What the exercise asks:
Gather all lines with "their" from the records.

Task input:
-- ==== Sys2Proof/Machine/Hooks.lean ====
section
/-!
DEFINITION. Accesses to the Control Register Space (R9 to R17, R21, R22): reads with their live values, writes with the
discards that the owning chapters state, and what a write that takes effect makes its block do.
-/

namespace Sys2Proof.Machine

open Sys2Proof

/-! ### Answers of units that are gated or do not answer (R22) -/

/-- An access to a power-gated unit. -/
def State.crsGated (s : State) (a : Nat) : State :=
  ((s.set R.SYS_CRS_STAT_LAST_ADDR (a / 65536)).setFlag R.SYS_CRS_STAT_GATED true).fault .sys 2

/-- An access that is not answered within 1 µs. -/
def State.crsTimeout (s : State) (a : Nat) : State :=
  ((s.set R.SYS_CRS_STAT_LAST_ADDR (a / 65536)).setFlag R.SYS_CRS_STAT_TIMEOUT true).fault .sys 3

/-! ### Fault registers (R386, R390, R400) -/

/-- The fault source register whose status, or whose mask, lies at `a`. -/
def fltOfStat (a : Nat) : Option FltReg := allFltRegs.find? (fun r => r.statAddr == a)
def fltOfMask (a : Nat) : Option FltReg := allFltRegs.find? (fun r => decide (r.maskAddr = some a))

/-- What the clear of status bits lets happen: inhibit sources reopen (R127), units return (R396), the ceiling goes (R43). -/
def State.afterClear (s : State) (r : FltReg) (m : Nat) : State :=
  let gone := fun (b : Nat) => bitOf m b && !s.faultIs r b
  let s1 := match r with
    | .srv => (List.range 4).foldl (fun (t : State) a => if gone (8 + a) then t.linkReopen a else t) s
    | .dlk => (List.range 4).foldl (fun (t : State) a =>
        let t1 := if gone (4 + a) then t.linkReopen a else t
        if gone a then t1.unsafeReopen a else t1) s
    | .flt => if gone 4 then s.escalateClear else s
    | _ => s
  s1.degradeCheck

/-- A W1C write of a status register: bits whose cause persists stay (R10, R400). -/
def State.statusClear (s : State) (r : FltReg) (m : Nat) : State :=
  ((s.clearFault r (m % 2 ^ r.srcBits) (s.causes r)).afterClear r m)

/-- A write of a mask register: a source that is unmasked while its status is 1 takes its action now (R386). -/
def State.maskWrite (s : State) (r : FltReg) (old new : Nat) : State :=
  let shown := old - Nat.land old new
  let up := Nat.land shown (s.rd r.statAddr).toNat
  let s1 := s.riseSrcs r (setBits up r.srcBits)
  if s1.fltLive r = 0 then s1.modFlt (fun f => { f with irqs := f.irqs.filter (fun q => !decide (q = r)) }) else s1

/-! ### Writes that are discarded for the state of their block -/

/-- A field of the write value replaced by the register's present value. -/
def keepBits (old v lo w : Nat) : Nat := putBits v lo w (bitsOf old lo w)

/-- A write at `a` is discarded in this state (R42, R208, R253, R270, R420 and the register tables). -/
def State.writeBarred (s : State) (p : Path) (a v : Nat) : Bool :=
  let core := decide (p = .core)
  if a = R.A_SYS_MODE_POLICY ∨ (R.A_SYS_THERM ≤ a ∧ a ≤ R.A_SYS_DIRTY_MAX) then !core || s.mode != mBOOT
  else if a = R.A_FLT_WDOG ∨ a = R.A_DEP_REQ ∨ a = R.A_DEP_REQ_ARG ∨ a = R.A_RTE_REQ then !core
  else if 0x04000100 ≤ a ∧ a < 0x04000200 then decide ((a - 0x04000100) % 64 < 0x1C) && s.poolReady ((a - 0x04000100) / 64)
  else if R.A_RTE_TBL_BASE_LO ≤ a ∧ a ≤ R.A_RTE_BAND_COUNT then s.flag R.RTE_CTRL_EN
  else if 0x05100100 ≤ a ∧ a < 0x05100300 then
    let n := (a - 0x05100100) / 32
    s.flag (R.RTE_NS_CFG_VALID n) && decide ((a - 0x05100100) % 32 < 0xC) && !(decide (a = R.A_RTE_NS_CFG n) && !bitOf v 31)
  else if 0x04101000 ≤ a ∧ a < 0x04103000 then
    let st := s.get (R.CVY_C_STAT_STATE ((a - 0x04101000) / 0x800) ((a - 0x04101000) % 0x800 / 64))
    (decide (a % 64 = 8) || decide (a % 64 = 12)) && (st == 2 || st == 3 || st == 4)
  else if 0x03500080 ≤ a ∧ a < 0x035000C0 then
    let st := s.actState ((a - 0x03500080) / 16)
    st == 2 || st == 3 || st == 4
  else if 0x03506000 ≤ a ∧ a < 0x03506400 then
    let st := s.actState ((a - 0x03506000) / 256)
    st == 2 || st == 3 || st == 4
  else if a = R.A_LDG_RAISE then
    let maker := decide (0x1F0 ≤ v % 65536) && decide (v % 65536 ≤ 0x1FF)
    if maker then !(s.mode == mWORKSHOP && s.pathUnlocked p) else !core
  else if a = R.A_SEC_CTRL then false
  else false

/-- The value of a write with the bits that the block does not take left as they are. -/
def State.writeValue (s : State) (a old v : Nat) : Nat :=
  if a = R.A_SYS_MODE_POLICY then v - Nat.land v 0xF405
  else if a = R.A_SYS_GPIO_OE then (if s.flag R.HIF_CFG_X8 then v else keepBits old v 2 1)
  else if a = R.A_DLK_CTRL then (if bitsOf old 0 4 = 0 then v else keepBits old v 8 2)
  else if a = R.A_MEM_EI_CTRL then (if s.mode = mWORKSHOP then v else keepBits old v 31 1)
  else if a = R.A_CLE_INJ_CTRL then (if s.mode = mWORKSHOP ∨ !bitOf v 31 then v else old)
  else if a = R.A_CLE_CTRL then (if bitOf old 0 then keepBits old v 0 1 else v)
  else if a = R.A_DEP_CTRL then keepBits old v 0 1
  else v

Finished exercise:
DEFINITION. Accesses to the Control Register Space (R9 to R17, R21, R22): reads with their live values, writes with the
/-! ### Writes that are discarded for the state of their block -/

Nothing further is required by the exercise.